The pandemic has accelerated the volume of employees working partially or entirely from home, many involuntarily. As millions acclimate to WFH, companies realize the benefits of more flexible work schedules, zero commuting, and increased productivity. A post-pandemic world will most likely see a permanent increase in WFH employees. Studies suggest that anywhere from 20 – 35% of the workforce won't return to the office. (Global Workplace Analytics)
 
Typical work-from-home setups give employees everything they need to do their job: laptops, thin clients, phones and workflow, and print management software. But with office printers left abandoned, employees have little recourse other than to use their printers. Some may have plugged in their own devices, creating a direct line within your organizations’ network and exposing it to security vulnerabilities. These blind spots are opportunities for hackers and can cost businesses an average of $200,000 per incident, resulting in 60% percent of breached organizations going out of business within six months of an attack. (Hiscox) The mere act of printing on an unmanaged device may seem small, but hackers count on you to overlook this vulnerability.
 
All 50 states, plus the District of Columbia, have adopted some type of data breach notification rule. Many have implemented or are considering implementing additional privacy and heightened data security laws. Accordingly, incidents can result in regulatory fines, greater regulatory scrutiny, substantial notification costs, and loss of customer trust. Unless properly managed, the damage could exponentially grow and harm your company’s reputation and brand value. And the story gets even worse if your organization is a regulated entity, subject to heightened regulatory requirements.
 
You may have noticed a decrease in printing activity on in-office devices, yet printing is still happening from your employees' homes via unmanaged devices. If this is happening within your organization, understand you are exposing your organization to the potential of damaging cyber threats.
Remote work solutions that allow for a quick, seamless, secure, and cost-efficient transition between the office and work-from-home environments will be essential for you to thrive. Both situations need printers attached to the network, and you need to be prepared to provide the right equipment and education to maintain the security of your business. Start by educating your employees on the safety and legal dangers of tethering devices in homes and plan for some of the technical aspects you’ll need to deliver a solution.
 

 

Print-From-Home Blind Spots

Business owners should be made aware of three main blind spots when printing from home:

 

  1. Network Security Risks

    Connecting unmanaged devices to an organization creates a direct line to their network. Printers can are accessible by a variety of people and are capable of storing data on their hard drives, creating an access point to sensitive information. When users plug in a personal device, they can’t be sure what information the hard drive contains or whether a virus or malware introduced.
     
    When a printer/scanner connects to the homeowner's wireless network, they may be creating additional risk. Connecting a device to the Wi-Fi makes it easy for someone to breach and access the printer and any stored documents if firmware or settings are weak.
     
    Newer printers/scanners come standard with remote firmware, advanced security, and a hard drive you can wipe clean of existing data. Some even provide enhanced features such as Encrypt Data at Rest or the ability to send threat notifications to event management (SIEM) tools.
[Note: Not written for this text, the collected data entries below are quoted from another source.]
/-- Every family, in the order of the spec. -/
def RF.all : List RF :=
  [.GLB_ID, .GLB_SITE_MAP, .GLB_REF_CTL, .GLB_SEAM_STAT, .GLB_RESET_CTL, .TBL_ROUTE_CTL,
   .TBL_DOWN, .TBL_UP, .PRT_ROUTE, .TBL_CMD, .TBL_STAT, .TBL_DATA,
   .TBL_TCAM_PART, .TBL_DMA_LOCK, .PRT_BORDER, .PRT_BORDER_MAC, .PRT_LEARN, .TBL_LEARN_CTL,
   .WRD_POOL, .WRD_RES, .WRD_SHARE, .WRD_COLL_POOL, .WRD_PROD, .PRT_MARK,
   .WRD_RSQ_CTL, .WRD_RSQ_STAT, .PRT_QRATE, .PRT_QOWN, .PRT_VLG, .PRT_TCMAP,
   .PRT_COLOUR, .PRT_POL, .PRT_RO_CTL, .PRT_RO_BASE, .PRT_RO_ENTRY, .PRT_SCHED,
   .TBL_ENS_A, .TBL_ENS_B, .TBL_ENS_C, .LOM_COLL_CTL, .CUE_ENG_STAT, .CUE_ENG_TRAP,
   .CUE_SAMPLE_CTL, .CUE_LDR_CMD, .CUE_LDR_SRC, .CUE_LDR_STAT, .MEM_CTL, .MEM_LEDGER,
   .WNG_LANE_CTL, .WNG_LANE_STAT, .WNG_LASER, .WNG_LASER_CMD, .WNG_CTL, .WNG_XTALK,
   .WNG_HEAT_STAT, .WNG_TRAP_MAP, .WNG_TRAP_CTL, .PRT_LINK_CTL, .PRT_LINK_STAT, .GLB_LINK_CTL,
   .PRT_SEAT, .PRT_PEER, .TMU_FRC, .TMU_RATE, .TMU_OFFSET, .TMU_OFFSET_FINE,
   .TMU_NOW, .TMU_NOW_FRAC, .TMU_CTL, .TMU_STAT, .PRT_LAUNCH_CTL, .PRT_LAUNCH,
   .PRT_FENCE, .GLB_FM, .GLB_FM_KEY, .GLB_FM_LOCK, .GLB_EXPEL, .GLB_PROD,
   .GLB_REPAIR, .GLB_RHS, .PWR_STAT, .PWR_CAP_MIN, .PWR_CAP_INST, .PWR_GOV,
   .PWR_LOG_A, .PWR_LOG_B, .PWR_THERM, .SEC_MEAS, .SEC_EXT_DIGEST, .SEC_EXT_CTL,
   .SEC_STATE, .SEC_DBG_CTL, .SEC_DBG_NONCE, .SEC_DBG_RESP, .GLB_HOUSE_ACL, .GLB_HOUSE_LOCK,
   .PRT_BCAST_SEL, .PRT_BCAST_MASK, .GLB_SUB, .GLB_NLOG_A, .GLB_NLOG_B, .GLB_NLOG_C,
   .GLB_NLOG_STAT, .GLB_START, .CNT_VAL, .CNT_CHAIN, .CNT_FILT_A, .CNT_FILT_B,
   .CNT_FILT_C, .CNT_FILT_D, .CNT_FREEZE, .CNT_DMA_CTL, .CNT_SNAP_WP, .CNT_SNAP_RP,
   .CNT_SMP_WP, .CNT_SMP_RP]

/-- The flat index of an offset into a family's dimensions, if the offset hits a register exactly. -/
def dimsIndex : List (Nat × Nat × Nat) → Nat → Nat → Option Nat
  | [], off, acc => if off = 0 then some acc else none
  | (st, lo, c) :: ds, off, acc =>
    if lo ≤ off / st ∧ off / st < lo + c then dimsIndex ds (off % st) (acc * c + off / st) else none

/-- The byte offset of a flat index. -/
def dimsOffset : List (Nat × Nat × Nat) → Nat → Nat
  | [], _ => 0
  | (st, _, _) :: ds, i =>
    let inner := ds.foldl (fun p d => p * d.2.2) 1
    st * (i / inner) + dimsOffset ds (i % inner)

/-- The byte address of register `i` of a family. -/
def RF.addr (r : RF) (i : Nat) : Nat := r.base + dimsOffset r.dims i

/-- Whether address `a` is a register of family `r`, and which one. -/
def RF.hit (r : RF) (a : Nat) : Option Nat := if r.base ≤ a then dimsIndex r.dims (a - r.base) 0 else none

/-- The register at a byte address (R8: an address no register lies at is unmapped). -/
def regAt (a : Nat) : Option (RF × Nat) :=
  RF.all.findSome? (fun r => (r.hit a).map (fun i => (r, i)))

/-- The storage key of register `i` of a family. -/
def RF.key (r : RF) (i : Nat) : Nat := i * 128 + r.num
/-- The family's number and the register's index that a storage key names. -/
def keyNum (k : Nat) : Nat := k % 128
def keyIdx (k : Nat) : Nat := k / 128

/-- The reset word that the field table gives a family. -/
def RF.tableReset (r : RF) : Word :=
  r.fields.foldl (fun w f => setBits w f.hi f.lo f.rst) 0

end Sys2Proof.Machine
end

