-- ==== Sys2Proof/Machine/MemFab.lean ====
section
/-! DEFINITION. The rack memory fabric (R206 to R221): swatch checks, holds, handoff, and responses at ingress. -/

namespace Sys2Proof.Machine

/-! ## Requests -/

/-- Data bytes of a request or response: 12 + 60 × LEN − PAD (R210). -/
def Pkt.memLen (p : Pkt) : Nat := 12 + 60 * p.len - bitsOf p.rw 5 0
def Pkt.xlated (p : Pkt) : Bool := bitOf p.rw 19
def Pkt.house (p : Pkt) : Bool := bitOf p.rw 18
def Pkt.convert (p : Pkt) : Bool := bitOf p.rw 17
def Pkt.tag (p : Pkt) : Nat := p.at 4 2
def Pkt.addr (p : Pkt) : Nat := p.at 8 8
/-- READ: BYTES (R211). -/
def Pkt.rdBytes (p : Pkt) : Nat := p.at 6 2 % 4096 + 1
def Pkt.aop (p : Pkt) : Nat := p.at 6 2 / 4096
def Pkt.asize (p : Pkt) : Nat := p.at 6 2 / 1024 % 4
/-- Bytes of an ATOMIC operand, 0 for the reserved size. -/
def Pkt.abytes (p : Pkt) : Nat := match p.asize with | 0 => 4 | 1 => 8 | 2 => 16 | _ => 0
def Pkt.aword (p : Pkt) : AWord := BitVec.ofNat 32 (p.at 16 4)

/-- AOP and size combinations of R213. -/
def aopOk (aop bytes : Nat) : Bool :=
  match aop with
  | 0 => bytes == 4 || bytes == 8
  | 1 => bytes == 4
  | 2 => bytes != 0
  | 3 => bytes != 0
  | 4 => bytes == 4 || bytes == 8
  | 5 => bytes == 4 || bytes == 8
  | 6 => bytes == 4 || bytes == 8
  | 7 => bytes == 4 || bytes == 8
  | 8 => bytes != 0
  | 9 => bytes != 0
  | 10 => bytes != 0
  | _ => false

/-- REDUCE.WRITE as an accumulation into records (R224). -/
def reduceExact (a : AWord) : Bool :=
  AWord.op a == 1 && AWord.mode a == 0 && decide ((1 ≤ AWord.fmt a ∧ AWord.fmt a ≤ 5) ∨ isInt (AWord.fmt a))

/-- REDUCE.WRITE as a combination in place (R156, R224). -/
def reduceInPlace (a : AWord) : Bool :=
  let f := AWord.fmt a
  elemBits f != 0 && (AWord.op a == 2 || AWord.op a == 3 || (isInt f && decide (5 ≤ AWord.op a ∧ AWord.op a ≤ 7)))

/-- Bytes of one element of a format whose elements fill whole bytes. -/
def elemBytes (f : Nat) : Nat := elemBits f / 8

/-- Elements in `n` bytes of a format at a target: a whole number of them, an MX format in whole tiles (R159, R212). -/
def elemCount (f n : Nat) : Nat := (tileElems f n).getD 0

/-- The byte range a request covers at its address (R209, R224). -/
def Pkt.extent (p : Pkt) : Nat :=
  match p.opc with
  | 0x10 => if p.convert then elemCount (AWord.ofmt p.aword) p.rdBytes * recBytes (AWord.fmt p.aword) else p.rdBytes
  | 0x13 => p.abytes
  | 0x14 => if reduceExact p.aword then p.memLen / max 1 (elemBytes (AWord.fmt p.aword)) * recBytes (AWord.fmt p.aword) else p.memLen
  | 0x16 => 1
  | _ => p.memLen

/-- The layout rules of R209's first check: 4 KiB crossing, and R212 and R213. Elements of an MX format are whole with the scale
bytes of their tile (R159). -/
def Pkt.layoutOk (p : Pkt) : Bool :=
  let n := if p.opc = 0x10 then p.rdBytes else if p.opc = 0x13 then p.abytes else p.memLen
  let cross := p.addr / 4096 != (p.addr + (n - 1)) / 4096
  match p.opc with
  | 0x10 => !cross
  | 0x11 => !cross && decide (1 ≤ n ∧ n ≤ 4096)
  | 0x12 => decide (1 ≤ n ∧ n ≤ 64) && p.addr / 64 == (p.addr + (n - 1)) / 64
  | 0x13 => aopOk p.aop p.abytes && p.addr % max 1 p.abytes == 0 && p.memLen == (if p.aop = 2 then 2 * p.abytes else p.abytes)
  | 0x14 => decide (1 ≤ n ∧ n ≤ 4096) && decide (0 < elemBits (AWord.fmt p.aword))
      && (8 * n % max 1 (elemBits (AWord.fmt p.aword)) == 0 || (tileElems (AWord.fmt p.aword) n).isSome)
  | _ => true

/-! ## The swatch check (R206, R209) -/

def swBase (e : BitVec 512) : Nat := dataOf e 0 63 12
def swLimit (e : BitVec 512) : Nat := dataOf e 1 63 12
def swLocal (e : BitVec 512) : Nat := dataOf e 2 63 12
def swTarget (e : BitVec 512) : Nat := dataOf e 3 63 32
def swOwner (e : BitVec 512) : Nat := dataOf e 3 31 0
def swProd (e : BitVec 512) : Nat := dataOf e 0 11 0
def swShared (e : BitVec 512) : Bool := dataOf e 4 63 63 == 1
def swState (e : BitVec 512) : Nat := dataOf e 4 32 31

/-- The VALID swatch entry of a production that holds an address, if a lookup finds it (R209, R89). -/
def Dev.swatchAt (d : Dev) (prod addr : Nat) : Option (Nat × BitVec 512) × Dev :=
  let hit := (d.entries 3).find? (fun x => swProd x.2 == prod && decide (swBase x.2 ≤ addr / 4096 ∧ addr / 4096 ≤ swLimit x.2))
  match hit with
  | none => (none, d)
  | some x => if d.badParity 3 x.1 then (none, d.noteParity 3 x.1) else (some x, d)

/-- The source may make this request of the entry (R209). -/
def Dev.swatchAllows (d : Dev) (idx : Nat) (e : BitVec 512) (p : Pkt) : Bool :=
  let src := bitsOf p.src 31 8
  let (ws, rs) := d.tab.members.get ([], []) idx
  let owner := swOwner e / 256 == src
  let writer := dataOf e 4 47 47 == 1 && ws.contains src
  let reader := dataOf e 4 62 62 == 1 && rs.contains src
  if p.opc = 0x10 then owner || reader || (writer && !swShared e)
  else if p.opc = 0x16 then owner && swState e == 0
  else !swShared e && swState e != 1 && (owner || writer)

/-- The check of R209 on a VL1 request: the status of a refusal, or the entry that passes it. -/
def Dev.swatchCheck (d : Dev) (p : Pkt) : (Nat ⊕ (Nat × BitVec 512)) × Dev :=
  if !p.layoutOk then (.inl St.UNSUPPORTED, d)
  else match d.swatchAt p.prod p.addr with
    | (none, d) => (.inl St.DENIED, d)
    | (some (i, e), d) =>
      if swLimit e < (p.addr + (p.extent - 1)) / 4096 then (.inl St.DENIED, d)
      else if p.dst.toNat ≠ swTarget e then (.inl St.DENIED, d)
      else if !d.swatchAllows i e p then (.inl St.DENIED, d)
      else if swState e = 2 then (.inl St.POISON, d)
      else (.inr (i, e), d)

/-- ADDR replaced by the local address, with XLATED set (R209). -/
def Pkt.translate (p : Pkt) (e : BitVec 512) : Pkt :=
  let a := swLocal e * 4096 + (p.addr - swBase e * 4096)
  let p := p.setRw 19 19 1
  { p with pay := setBits p.pay 287 224 a }

/-! ## Responses at ingress, holds and handoff -/

/-- A response passes the endpoint-facing ingress: its ledger entry retires, and holds may be released (R218). -/
def Dev.responseIn (d : Dev) (p : Pkt) : Dev :=
  match d.ledgerFind p.dst p.src p.tag with
  | none => d
  | some l => ((d.ledgerDrop l).raiseErr l.src l.dst p.status l.writing).retryFlow l.src l.dst

/-- The response has been accounted for, and stands at ingress as any other packet. -/
def Dev.responseTaken (d : Dev) (p : Pkt) : Dev := (d.responseIn p).modPkt p.id (fun p => { p with place := .ingress })

/-- RESPONSE_AT_INGRESS (R218): the terminal's accounting, then the response goes on. -/
def execResponseAtIngress (pid : Nat) (s : State) : Res :=
  onDev s fun d =>
    match d.pkt pid with
    | none => d
    | some p =>
      match p.place with
      | .respIn _ => ((d.responseTaken p).forward pid).settle
      | _ => d

/-- Entry `i` goes MOVING, the move is kept, and the request stands at ingress translated. -/
def Dev.moveStart (d : Dev) (p : Pkt) (i : Nat) (e : BitVec 512) : Dev :=
  let d := d.setEnt 3 i (setData e 4 32 31 1)
  let mv : Move := ⟨BitVec.ofNat 32 (p.at 16 4), p.at 20 1 % 2 == 1, p.src, p.tag, p.tc, p.gen, p.addr⟩
  ({ d with tab := { d.tab with moves := d.tab.moves.put i mv } } : Dev).modPkt p.id (fun p => { p.translate e with place := .ingress })

/-- SWATCH_XFER (R220): the entry goes MOVING, the move is kept, and the request is forwarded translated. -/
def swatchXferMade (pid : Nat) (s : State) : Res :=
  onDev s fun d =>
    match d.pkt pid with
    | none => d
    | some p =>
      match p.place with
      | .xferIn _ =>
        match d.swatchCheck p with
        | (.inl st, d) => d.refuse p st (fun d => d)
        | (.inr (i, e), d) => (d.moveStart p i e).forward pid
      | _ => d

/-- SWATCH_XFER: what it makes is then routed. -/
def execSwatchXfer (pid : Nat) (s : State) : Res := sendOut (swatchXferMade pid s)

/-- A completion with XFER set passes the egress toward the owner: the move it matches ends (R220, R221). -/
def Dev.xferDone (d : Dev) (p : Pkt) : Dev :=
  match d.tab.moves.find? (fun x => x.2.owner == p.dst && x.2.tag == p.tag &&
      (match d.ent 3 x.1 with | some e => swTarget e == p.src.toNat | none => false)) with
  | none => d.countMem C.XFER_ORPHAN
  | some (i, mv) =>
    let d := { d with tab := { d.tab with moves := d.tab.moves.erase i } }
    match d.ent 3 i with
    | none => d
    | some e =>
      let e := setData e 4 32 31 0
      d.setEnt 3 i (if p.status = St.OK then setData (setData e 3 31 0 mv.newOwner.toNat) 4 63 63 (bit mv.newMode) else e)

/-- MOVE_LIMIT_EXPIRY (R221): the entry returns to OWNED, the owner gets TIMEOUT, SWATCH_XFER_LOST is raised. -/
def moveLimitExpiryMade (index : Nat) (s : State) : Res :=
  onDev s fun d =>
    match d.tab.moves.find index, d.ent 3 index with
    | some mv, some e =>
      let d := d.setEnt 3 index (setData e 4 32 31 0)
      let d := { d with tab := { d.tab with moves := d.tab.moves.erase index } }
      let a : Pkt := { id := 0, hdr := mkHdr mv.owner (BitVec.ofNat 32 (swTarget e)) (swProd e) mv.gen 0x21 0 mv.tc,
                       rw := BitVec.ofNat 32 (St.TIMEOUT * 2 ^ 20 + 2 ^ 16 + 12), vl := 2,
                       pay := mkPay [(4, 2, mv.tag), (8, 8, mv.addr)], inl := 1024, own := true }
      (d.send a).notice N.SWATCH_XFER_LOST Src.memory (swProd e) 0
    | _, _ => d

/-- MOVE_LIMIT_EXPIRY: what it makes is then routed. -/
def execMoveLimitExpiry (index : Nat) (s : State) : Res := sendOut (moveLimitExpiryMade index s)

/-- The request held at NEXT of a memory context. -/
def Dev.heldAt (d : Dev) (k : CtxKey) : Option (Ctx × Pkt) :=
  match d.ctx k with
  | none => none
  | some c => c.hold.bind (fun i => (d.pkt i).map (fun p => (c, p)))

/-- NEXT passes a held request that has been completed. -/
def Dev.passHeld (d : Dev) (k : CtxKey) : Dev :=
  (d.modCtx k (fun c => { c with next := (c.next + 1) % 2 ^ 24, hold := none, gapOn := false })).runCtx k

/-- FENCE (R218): a FENCE held at NEXT is completed with ERR_A once OUT_A is 0, and both ERR are reset. -/
def fenceMade (pid : Nat) (s : State) : Res :=
  onDev s fun d =>
    match d.pkt pid with
    | none => d
    | some p =>
      match d.heldAt p.ckey with
      | none => d
      | some (c, h) =>
        let f := d.flow p.src p.dst
        if h.id = pid ∧ p.opc = 0x15 ∧ f.outA = 0 then
          (((d.setFlow { f with errW := 0, errA := 0 }).completeReq p f.errA c.lane).passHeld c.ckey).rsqRetry
        else d

/-- FENCE: what it makes is then routed. -/
def execFence (pid : Nat) (s : State) : Res := sendOut (fenceMade pid s)

/-- FLAG_HOLD_EXPIRY (R218): the held WRITE.FLAG, FENCE or SWATCH_XFER is completed with TIMEOUT and not delivered. -/
def flagHoldExpiryMade (src dst : BitVec 32) (pv : Bool) (s : State) : Res :=
  onDev s fun d =>
    match d.heldAt ⟨src, dst, 1, pv⟩ with
    | none => d
    | some (c, p) =>
      if p.opc = 0x12 ∨ p.opc = 0x15 ∨ p.opc = 0x16 then
        let d := d.setFlow { d.flow src dst with errW := 0, errA := 0 }
        (((d.countMem C.FLAG_TIMEOUT).completeReq p St.TIMEOUT c.lane).passHeld c.ckey).rsqRetry
      else d

/-- FLAG_HOLD_EXPIRY: what it makes is then routed. -/
def execFlagHoldExpiry (src dst : BitVec 32) (pv : Bool) (s : State) : Res := sendOut (flagHoldExpiryMade src dst pv s)

/-- RSQ_LEARN_EXPIRY (R110): NEXT becomes the PSN that every other held PSN is newer than, and delivery begins. -/
def execRsqLearnExpiry (src dst : BitVec 32) (vl : Nat) (pv : Bool) (s : State) : Res :=
  onDev s fun d =>
    let k : CtxKey := ⟨src, dst, vl, pv⟩
    match d.ctx k with
    | none => d
    | some c =>
      if c.learning then
        let hs := d.heldOf k
        let first := (hs.find? (fun p => hs.all (fun q => q.rsqNo == p.rsqNo || newer q.rsqNo p.rsqNo 24))).orElse
          (fun _ => hs.head?)
        ((d.rsqLearned k ((first.map (·.rsqNo)).getD c.next)).rsqRetry).settle
      else d

/-- RSQ_GAP_EXPIRY (R112): the skipped PSNs are treated by the flow's VL, and delivery goes on from the lowest held. -/
def execRsqGapExpiry (src dst : BitVec 32) (vl : Nat) (pv : Bool) (s : State) : Res :=
  onDev s fun d =>
    let k : CtxKey := ⟨src, dst, vl, pv⟩
    match d.ctx k with
    | none => d
    | some c => if c.gapOn then ((d.expireGap k).rsqRetry).settle else d

/-- RSQ_IDLE_EXPIRY (R113, R218): an idle context is released unless its memory flow has requests outstanding, and a
packet waiting for a context may take it. -/
def execRsqIdleExpiry (src dst : BitVec 32) (vl : Nat) (pv : Bool) (s : State) : Res :=
  onDev s fun d =>
    let k : CtxKey := ⟨src, dst, vl, pv⟩
    match d.ctx k with
    | none => d
    | some c =>
      if c.gapOn ∨ c.learning ∨ !(d.heldOf k).isEmpty ∨ (vl = 1 ∧ 0 < (d.flow src dst).outA) then d
      else ((d.dropCtx k).rsqRetry).settle

end Sys2Proof.Machine
end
But even the newer models can pose risks if they are unmanaged. The firmware and software on personal devices are less likely to be updated on a regular schedule than company devices. Unless organizations provide their own company issued machines, maintaining control over which devices in use and how often they are updated will be nearly impossible.


  2. Risks Associated With Improper Document Destruction & Disposal

    All companies have information that they want to keep secure from others. Accordingly, organizations require employees to store and dispose of confidential information appropriately. Especially for these employees, printing from home can be a vector for data breaches that can lead to legal, financial, and reputational risk.
     
    Limit hard copy storage; it should be scanned and saved in a secure network environment. Organizations should consider requiring employees to retain confidential documents in secure (locked) locations in their homes, such as a locked cabinet or drawer, until they can return to the office to place them in a shred bin.
     
    Additionally, when hard copies are no longer needed, employees should not discard the printed materials in their ordinary trash, as they could be picked up by outside parties. Instead, using document shredders to destroy any sensitive information is crucial. Many professionals writing on this topic recommend that their shredder cut the documents into vertical and horizontal confetti-like pieces (crosscut shredding).


  3.  Cost Containment

    Consider how difficult it could be to manage the toner and supply costs for an unmanaged device. Employees commonly put expenses on the company card or seek reimbursement. These costs are easy to overlook by the organization but accrue substantial expenditures over time. Additionally, the cost of ink and toner for your standard in-home inkjet printers is much more expensive than that of your standard in-office laser printers, making it difficult for organizations to budget and control printing costs.
     
    You should also consider how many small devices don’t have the luxuries, like scanning, that come with your typical office machine, which could create a need for further expenses in the form of a tabletop scanner. Organizations that provide company-issued printer/scanners will have more reliable control over these factors and be able to monitor costs in a much more transparent way.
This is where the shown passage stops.